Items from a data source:
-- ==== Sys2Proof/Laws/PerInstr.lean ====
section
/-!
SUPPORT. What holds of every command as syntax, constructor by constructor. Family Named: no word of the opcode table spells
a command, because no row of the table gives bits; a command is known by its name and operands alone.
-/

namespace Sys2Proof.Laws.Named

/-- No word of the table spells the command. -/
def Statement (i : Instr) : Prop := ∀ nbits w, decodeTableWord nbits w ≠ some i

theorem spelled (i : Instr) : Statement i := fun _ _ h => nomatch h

---

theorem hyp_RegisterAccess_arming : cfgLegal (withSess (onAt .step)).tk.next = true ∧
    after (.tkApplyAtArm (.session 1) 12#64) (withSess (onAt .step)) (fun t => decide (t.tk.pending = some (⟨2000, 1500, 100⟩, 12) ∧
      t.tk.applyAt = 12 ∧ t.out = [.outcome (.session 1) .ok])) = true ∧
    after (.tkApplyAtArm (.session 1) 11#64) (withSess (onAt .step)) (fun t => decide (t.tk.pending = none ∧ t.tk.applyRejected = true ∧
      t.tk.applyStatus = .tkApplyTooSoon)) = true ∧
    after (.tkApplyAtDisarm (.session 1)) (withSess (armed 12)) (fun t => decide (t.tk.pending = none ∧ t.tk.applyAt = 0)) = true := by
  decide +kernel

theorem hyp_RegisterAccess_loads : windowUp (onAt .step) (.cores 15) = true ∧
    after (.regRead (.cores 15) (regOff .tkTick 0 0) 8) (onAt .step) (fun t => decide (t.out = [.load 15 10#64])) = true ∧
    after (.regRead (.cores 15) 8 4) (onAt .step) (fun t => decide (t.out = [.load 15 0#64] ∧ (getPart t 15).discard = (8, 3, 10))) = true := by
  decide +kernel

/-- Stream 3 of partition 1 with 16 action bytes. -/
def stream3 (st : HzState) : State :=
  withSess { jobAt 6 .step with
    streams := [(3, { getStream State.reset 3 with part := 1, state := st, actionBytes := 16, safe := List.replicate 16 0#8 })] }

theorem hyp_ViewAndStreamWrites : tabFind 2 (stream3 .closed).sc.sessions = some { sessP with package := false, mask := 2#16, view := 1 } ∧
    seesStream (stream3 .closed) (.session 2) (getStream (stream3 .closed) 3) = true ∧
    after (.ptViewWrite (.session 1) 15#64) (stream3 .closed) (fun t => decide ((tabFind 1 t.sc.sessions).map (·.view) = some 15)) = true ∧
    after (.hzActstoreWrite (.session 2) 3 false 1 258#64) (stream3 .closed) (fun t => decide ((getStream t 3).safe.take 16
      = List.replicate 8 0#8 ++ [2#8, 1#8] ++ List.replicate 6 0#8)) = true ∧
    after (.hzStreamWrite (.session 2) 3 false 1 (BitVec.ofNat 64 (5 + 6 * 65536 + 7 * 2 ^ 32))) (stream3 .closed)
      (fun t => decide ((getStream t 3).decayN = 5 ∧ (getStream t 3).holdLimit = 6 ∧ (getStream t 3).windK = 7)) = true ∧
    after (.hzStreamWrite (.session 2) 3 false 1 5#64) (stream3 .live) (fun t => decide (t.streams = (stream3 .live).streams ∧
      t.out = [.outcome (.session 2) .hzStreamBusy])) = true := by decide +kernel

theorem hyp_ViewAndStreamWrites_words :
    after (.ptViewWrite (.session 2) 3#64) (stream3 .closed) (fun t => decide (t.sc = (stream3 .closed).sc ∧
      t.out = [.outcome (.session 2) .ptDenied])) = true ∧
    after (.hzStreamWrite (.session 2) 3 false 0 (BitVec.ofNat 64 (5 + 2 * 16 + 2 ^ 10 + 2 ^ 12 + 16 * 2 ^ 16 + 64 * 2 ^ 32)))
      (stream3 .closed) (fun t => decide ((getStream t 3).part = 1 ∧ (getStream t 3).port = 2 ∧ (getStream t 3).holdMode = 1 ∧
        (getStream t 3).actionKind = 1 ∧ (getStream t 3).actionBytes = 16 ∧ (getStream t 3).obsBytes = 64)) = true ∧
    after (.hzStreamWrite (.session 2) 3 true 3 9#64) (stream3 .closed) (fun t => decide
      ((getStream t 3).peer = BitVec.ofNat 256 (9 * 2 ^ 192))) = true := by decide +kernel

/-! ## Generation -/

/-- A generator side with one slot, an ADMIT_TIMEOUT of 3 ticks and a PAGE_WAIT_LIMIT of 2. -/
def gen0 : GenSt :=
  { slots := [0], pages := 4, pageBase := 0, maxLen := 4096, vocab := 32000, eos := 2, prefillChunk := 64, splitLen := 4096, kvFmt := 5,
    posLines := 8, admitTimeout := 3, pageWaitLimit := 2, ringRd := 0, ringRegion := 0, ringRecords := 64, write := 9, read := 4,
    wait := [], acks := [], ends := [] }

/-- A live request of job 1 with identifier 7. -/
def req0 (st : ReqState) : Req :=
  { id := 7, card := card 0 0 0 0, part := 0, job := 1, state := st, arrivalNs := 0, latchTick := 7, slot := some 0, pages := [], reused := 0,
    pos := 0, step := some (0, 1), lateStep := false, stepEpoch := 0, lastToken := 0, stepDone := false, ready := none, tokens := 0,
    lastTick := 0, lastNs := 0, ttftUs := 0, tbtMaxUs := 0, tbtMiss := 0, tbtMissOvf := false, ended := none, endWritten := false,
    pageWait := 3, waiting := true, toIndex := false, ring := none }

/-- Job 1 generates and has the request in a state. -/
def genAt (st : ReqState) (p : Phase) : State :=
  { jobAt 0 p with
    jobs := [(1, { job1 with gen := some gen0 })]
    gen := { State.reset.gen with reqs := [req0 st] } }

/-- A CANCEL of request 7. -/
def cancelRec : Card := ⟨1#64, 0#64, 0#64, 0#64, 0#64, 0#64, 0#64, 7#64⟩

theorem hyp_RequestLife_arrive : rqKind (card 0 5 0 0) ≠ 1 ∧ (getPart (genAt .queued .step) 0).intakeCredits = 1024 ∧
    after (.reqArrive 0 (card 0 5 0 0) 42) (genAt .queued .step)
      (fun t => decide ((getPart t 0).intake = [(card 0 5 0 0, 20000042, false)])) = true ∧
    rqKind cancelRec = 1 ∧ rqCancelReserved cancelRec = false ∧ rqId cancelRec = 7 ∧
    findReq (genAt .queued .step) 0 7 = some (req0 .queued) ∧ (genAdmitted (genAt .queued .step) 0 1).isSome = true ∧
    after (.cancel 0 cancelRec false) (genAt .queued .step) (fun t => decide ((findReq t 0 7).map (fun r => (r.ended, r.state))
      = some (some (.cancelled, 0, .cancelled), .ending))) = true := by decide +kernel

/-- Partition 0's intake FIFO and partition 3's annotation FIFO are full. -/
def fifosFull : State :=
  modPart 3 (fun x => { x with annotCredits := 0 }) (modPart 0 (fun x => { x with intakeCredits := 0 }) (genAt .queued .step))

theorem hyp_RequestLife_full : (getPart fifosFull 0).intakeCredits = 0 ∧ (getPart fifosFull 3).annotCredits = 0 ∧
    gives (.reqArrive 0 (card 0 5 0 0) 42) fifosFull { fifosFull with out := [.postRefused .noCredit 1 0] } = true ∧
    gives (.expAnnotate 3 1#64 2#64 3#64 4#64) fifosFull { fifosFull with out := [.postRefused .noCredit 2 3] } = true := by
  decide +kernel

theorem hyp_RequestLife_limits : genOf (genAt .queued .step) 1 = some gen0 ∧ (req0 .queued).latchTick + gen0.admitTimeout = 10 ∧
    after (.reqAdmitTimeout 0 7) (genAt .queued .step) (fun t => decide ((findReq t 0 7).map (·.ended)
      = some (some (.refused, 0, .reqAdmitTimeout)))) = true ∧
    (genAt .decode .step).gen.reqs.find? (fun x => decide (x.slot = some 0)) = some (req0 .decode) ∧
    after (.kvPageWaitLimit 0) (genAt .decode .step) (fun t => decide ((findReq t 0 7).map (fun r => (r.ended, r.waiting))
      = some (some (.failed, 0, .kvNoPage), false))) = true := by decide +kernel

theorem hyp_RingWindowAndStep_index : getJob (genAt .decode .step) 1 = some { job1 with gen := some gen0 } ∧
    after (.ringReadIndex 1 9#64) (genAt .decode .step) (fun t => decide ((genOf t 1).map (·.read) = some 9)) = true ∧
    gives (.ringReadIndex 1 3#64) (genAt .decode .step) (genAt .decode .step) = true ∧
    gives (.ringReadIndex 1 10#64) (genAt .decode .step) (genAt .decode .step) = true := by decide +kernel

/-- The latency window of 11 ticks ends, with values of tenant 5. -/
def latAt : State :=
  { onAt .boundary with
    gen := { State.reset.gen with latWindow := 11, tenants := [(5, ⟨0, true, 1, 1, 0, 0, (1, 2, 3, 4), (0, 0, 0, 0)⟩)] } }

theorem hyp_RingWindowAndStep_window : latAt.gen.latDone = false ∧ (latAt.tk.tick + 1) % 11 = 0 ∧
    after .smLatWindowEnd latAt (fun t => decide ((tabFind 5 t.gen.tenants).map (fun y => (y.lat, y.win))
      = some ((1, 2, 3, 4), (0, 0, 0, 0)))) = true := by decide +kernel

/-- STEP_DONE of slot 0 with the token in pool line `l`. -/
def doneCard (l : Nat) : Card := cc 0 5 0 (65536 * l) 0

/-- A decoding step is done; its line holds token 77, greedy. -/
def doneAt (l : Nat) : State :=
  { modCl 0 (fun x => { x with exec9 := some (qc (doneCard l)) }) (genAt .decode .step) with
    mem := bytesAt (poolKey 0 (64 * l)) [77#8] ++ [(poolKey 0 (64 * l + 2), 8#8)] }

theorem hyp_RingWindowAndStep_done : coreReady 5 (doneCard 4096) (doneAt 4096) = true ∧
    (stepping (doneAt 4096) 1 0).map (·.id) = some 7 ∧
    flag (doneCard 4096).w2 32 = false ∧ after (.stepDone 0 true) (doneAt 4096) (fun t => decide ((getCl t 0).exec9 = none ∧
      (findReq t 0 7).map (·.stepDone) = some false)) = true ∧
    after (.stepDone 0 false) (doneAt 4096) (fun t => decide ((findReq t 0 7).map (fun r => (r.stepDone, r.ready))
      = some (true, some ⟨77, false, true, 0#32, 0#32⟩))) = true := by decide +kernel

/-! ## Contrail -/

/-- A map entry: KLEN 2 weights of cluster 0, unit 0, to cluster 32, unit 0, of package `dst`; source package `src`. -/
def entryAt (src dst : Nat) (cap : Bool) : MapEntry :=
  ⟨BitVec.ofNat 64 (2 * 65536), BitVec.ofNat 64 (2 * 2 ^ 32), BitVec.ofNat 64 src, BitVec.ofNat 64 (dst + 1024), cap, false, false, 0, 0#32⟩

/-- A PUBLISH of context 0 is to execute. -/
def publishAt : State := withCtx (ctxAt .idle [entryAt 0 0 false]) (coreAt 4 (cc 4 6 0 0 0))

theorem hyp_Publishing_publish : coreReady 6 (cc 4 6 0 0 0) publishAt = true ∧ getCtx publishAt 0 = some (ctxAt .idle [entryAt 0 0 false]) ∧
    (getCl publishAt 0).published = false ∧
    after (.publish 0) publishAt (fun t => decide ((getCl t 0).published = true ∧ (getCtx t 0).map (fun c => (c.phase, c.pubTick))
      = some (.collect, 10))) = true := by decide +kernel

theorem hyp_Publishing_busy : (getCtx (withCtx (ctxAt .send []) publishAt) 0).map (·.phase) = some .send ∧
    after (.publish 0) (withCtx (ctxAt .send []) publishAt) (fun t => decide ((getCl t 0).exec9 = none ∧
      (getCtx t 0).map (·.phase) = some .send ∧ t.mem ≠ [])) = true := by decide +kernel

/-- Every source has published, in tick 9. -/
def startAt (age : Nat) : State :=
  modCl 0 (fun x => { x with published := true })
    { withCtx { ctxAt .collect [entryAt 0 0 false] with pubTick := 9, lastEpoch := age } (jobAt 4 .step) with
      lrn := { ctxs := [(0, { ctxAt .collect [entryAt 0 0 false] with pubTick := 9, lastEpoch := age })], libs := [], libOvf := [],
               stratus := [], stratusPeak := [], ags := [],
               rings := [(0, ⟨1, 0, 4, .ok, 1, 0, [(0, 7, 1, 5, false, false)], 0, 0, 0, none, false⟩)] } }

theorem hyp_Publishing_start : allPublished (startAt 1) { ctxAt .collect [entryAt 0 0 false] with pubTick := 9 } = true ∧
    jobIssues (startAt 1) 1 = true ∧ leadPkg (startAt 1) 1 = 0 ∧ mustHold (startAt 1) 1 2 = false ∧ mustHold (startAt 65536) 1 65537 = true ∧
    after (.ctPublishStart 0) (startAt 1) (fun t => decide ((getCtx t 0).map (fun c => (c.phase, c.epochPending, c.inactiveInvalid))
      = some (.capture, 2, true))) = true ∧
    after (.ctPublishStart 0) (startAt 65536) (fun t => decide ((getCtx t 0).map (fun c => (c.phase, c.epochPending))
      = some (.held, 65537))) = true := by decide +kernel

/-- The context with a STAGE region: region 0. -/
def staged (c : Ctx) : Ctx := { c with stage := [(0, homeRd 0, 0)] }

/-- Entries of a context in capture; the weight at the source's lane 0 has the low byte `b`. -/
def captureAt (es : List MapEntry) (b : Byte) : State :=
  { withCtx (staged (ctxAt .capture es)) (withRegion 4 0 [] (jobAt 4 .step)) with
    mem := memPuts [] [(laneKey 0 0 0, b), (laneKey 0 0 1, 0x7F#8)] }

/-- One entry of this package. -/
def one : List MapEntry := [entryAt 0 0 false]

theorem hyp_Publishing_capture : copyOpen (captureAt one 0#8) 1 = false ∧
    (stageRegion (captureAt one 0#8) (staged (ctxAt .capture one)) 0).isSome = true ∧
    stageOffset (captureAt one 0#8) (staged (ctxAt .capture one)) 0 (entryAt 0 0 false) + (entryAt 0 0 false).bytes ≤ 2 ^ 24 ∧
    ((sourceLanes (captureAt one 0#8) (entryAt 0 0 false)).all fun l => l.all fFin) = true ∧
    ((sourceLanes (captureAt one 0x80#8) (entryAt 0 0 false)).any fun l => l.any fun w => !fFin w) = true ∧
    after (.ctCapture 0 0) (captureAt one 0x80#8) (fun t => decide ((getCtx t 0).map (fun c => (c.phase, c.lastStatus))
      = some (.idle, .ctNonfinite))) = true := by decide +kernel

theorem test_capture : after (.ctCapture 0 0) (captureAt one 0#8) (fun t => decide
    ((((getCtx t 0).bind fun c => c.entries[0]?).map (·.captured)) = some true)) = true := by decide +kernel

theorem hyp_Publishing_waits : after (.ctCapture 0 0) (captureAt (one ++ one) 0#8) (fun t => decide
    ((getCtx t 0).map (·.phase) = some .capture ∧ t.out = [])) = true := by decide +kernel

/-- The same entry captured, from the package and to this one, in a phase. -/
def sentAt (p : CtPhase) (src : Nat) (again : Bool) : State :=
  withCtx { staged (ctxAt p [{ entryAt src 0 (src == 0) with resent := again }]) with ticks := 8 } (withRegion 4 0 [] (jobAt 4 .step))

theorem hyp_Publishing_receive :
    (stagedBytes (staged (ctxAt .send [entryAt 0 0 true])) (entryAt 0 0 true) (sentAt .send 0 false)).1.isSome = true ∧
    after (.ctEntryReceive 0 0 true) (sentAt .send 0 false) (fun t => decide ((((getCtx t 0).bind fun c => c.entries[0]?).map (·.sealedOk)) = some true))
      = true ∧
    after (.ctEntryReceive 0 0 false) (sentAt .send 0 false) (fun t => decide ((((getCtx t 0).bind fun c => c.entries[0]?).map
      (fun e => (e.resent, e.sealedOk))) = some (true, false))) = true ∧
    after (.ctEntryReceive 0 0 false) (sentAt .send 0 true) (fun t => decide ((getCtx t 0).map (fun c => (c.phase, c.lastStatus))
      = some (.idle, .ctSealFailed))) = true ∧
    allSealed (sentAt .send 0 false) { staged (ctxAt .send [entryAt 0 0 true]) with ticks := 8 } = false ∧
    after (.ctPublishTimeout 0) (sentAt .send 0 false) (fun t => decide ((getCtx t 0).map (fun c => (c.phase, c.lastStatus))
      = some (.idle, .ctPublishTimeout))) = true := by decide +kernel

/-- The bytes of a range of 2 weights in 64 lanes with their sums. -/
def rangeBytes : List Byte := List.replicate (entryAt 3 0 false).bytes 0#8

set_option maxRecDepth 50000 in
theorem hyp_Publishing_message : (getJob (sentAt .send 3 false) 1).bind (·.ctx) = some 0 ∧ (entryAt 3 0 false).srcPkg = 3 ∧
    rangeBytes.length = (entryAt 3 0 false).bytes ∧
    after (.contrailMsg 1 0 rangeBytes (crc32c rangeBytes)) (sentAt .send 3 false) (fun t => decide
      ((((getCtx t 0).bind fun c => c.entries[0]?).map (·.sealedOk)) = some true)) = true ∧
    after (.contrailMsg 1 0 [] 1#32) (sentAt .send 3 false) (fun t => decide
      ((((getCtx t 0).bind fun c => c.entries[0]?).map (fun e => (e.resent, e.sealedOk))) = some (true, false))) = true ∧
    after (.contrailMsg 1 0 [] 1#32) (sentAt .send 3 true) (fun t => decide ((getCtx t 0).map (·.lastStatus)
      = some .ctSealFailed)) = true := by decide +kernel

...

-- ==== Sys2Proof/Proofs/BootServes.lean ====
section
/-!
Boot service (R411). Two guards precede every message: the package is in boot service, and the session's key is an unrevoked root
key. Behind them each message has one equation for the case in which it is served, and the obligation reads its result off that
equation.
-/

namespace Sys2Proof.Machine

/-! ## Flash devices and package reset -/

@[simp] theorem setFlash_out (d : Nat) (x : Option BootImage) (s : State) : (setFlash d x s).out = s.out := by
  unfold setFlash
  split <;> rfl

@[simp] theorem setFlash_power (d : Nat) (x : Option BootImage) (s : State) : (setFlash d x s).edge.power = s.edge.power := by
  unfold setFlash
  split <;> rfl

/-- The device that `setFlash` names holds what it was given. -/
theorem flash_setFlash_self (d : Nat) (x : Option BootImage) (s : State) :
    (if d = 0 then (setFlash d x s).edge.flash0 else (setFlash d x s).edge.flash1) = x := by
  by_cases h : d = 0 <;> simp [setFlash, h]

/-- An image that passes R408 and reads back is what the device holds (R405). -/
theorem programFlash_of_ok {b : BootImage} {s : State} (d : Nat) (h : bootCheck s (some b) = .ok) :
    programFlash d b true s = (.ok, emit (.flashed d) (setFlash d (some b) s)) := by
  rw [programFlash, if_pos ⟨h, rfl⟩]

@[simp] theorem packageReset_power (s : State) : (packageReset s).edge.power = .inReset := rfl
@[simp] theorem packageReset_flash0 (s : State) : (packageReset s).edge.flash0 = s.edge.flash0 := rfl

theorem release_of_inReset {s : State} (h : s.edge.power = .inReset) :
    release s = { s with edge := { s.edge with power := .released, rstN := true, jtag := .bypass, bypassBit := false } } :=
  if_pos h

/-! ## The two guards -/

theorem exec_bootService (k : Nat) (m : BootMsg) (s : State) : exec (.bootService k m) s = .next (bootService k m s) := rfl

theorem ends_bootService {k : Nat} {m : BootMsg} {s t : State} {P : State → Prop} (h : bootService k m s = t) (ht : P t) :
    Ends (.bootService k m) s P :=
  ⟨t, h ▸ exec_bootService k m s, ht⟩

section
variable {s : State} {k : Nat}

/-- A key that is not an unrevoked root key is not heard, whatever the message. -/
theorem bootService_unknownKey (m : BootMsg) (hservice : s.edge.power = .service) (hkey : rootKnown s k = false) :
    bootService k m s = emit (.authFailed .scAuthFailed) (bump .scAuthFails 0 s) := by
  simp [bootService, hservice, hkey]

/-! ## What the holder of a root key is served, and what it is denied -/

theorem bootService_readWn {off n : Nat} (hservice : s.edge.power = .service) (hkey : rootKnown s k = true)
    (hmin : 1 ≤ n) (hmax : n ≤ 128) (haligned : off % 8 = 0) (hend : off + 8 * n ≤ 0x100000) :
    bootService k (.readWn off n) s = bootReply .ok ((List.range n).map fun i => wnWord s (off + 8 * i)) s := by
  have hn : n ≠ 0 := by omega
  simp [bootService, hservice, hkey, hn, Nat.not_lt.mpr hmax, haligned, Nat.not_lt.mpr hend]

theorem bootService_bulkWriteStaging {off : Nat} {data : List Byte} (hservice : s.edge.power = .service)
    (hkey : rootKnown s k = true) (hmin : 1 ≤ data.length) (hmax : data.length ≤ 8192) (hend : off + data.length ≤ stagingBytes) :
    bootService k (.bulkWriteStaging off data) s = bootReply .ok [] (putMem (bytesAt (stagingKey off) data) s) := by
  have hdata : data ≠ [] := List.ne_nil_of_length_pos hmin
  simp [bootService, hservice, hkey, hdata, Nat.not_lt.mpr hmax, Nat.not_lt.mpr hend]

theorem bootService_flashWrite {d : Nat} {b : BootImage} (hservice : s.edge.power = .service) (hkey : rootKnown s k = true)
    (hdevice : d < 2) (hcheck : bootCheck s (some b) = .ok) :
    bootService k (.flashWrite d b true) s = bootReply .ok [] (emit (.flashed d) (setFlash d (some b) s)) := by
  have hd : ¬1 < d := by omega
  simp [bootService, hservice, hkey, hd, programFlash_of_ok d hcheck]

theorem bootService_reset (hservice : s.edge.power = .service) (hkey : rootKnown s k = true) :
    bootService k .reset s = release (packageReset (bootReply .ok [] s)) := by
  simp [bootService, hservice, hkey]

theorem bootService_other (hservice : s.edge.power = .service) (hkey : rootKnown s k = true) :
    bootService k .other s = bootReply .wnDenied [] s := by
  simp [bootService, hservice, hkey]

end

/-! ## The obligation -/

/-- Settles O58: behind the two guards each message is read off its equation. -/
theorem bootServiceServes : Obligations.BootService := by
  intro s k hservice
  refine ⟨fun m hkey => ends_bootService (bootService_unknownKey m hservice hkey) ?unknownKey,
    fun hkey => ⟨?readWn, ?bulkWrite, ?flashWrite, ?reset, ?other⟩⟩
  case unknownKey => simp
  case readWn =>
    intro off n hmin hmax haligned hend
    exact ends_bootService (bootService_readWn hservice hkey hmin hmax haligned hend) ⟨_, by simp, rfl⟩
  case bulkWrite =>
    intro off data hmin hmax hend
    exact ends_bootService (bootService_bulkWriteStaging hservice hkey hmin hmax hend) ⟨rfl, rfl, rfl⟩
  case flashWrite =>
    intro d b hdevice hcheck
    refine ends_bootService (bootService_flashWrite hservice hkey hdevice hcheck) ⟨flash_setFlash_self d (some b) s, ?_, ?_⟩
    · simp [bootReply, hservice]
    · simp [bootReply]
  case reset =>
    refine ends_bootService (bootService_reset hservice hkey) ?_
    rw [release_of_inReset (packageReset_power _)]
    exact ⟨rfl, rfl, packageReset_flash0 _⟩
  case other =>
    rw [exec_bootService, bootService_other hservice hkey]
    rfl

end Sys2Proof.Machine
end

What you are asked to do: Here the output must be the lines above from the line with "simp [bootService, hservice, hkey, hd, programFlash_of_ok" to the line with "case bulkWrite =>", both included, duplicated word for word and nothing else.

Final answer:
  simp [bootService, hservice, hkey, hd, programFlash_of_ok d hcheck]

theorem bootService_reset (hservice : s.edge.power = .service) (hkey : rootKnown s k = true) :
    bootService k .reset s = release (packageReset (bootReply .ok [] s)) := by
  simp [bootService, hservice, hkey]

theorem bootService_other (hservice : s.edge.power = .service) (hkey : rootKnown s k = true) :
    bootService k .other s = bootReply .wnDenied [] s := by
  simp [bootService, hservice, hkey]

end

/-! ## The obligation -/

/-- Settles O58: behind the two guards each message is read off its equation. -/
theorem bootServiceServes : Obligations.BootService := by
  intro s k hservice
  refine ⟨fun m hkey => ends_bootService (bootService_unknownKey m hservice hkey) ?unknownKey,
    fun hkey => ⟨?readWn, ?bulkWrite, ?flashWrite, ?reset, ?other⟩⟩
  case unknownKey => simp
  case readWn =>
    intro off n hmin hmax haligned hend
    exact ends_bootService (bootService_readWn hservice hkey hmin hmax haligned hend) ⟨_, by simp, rfl⟩
  case bulkWrite =>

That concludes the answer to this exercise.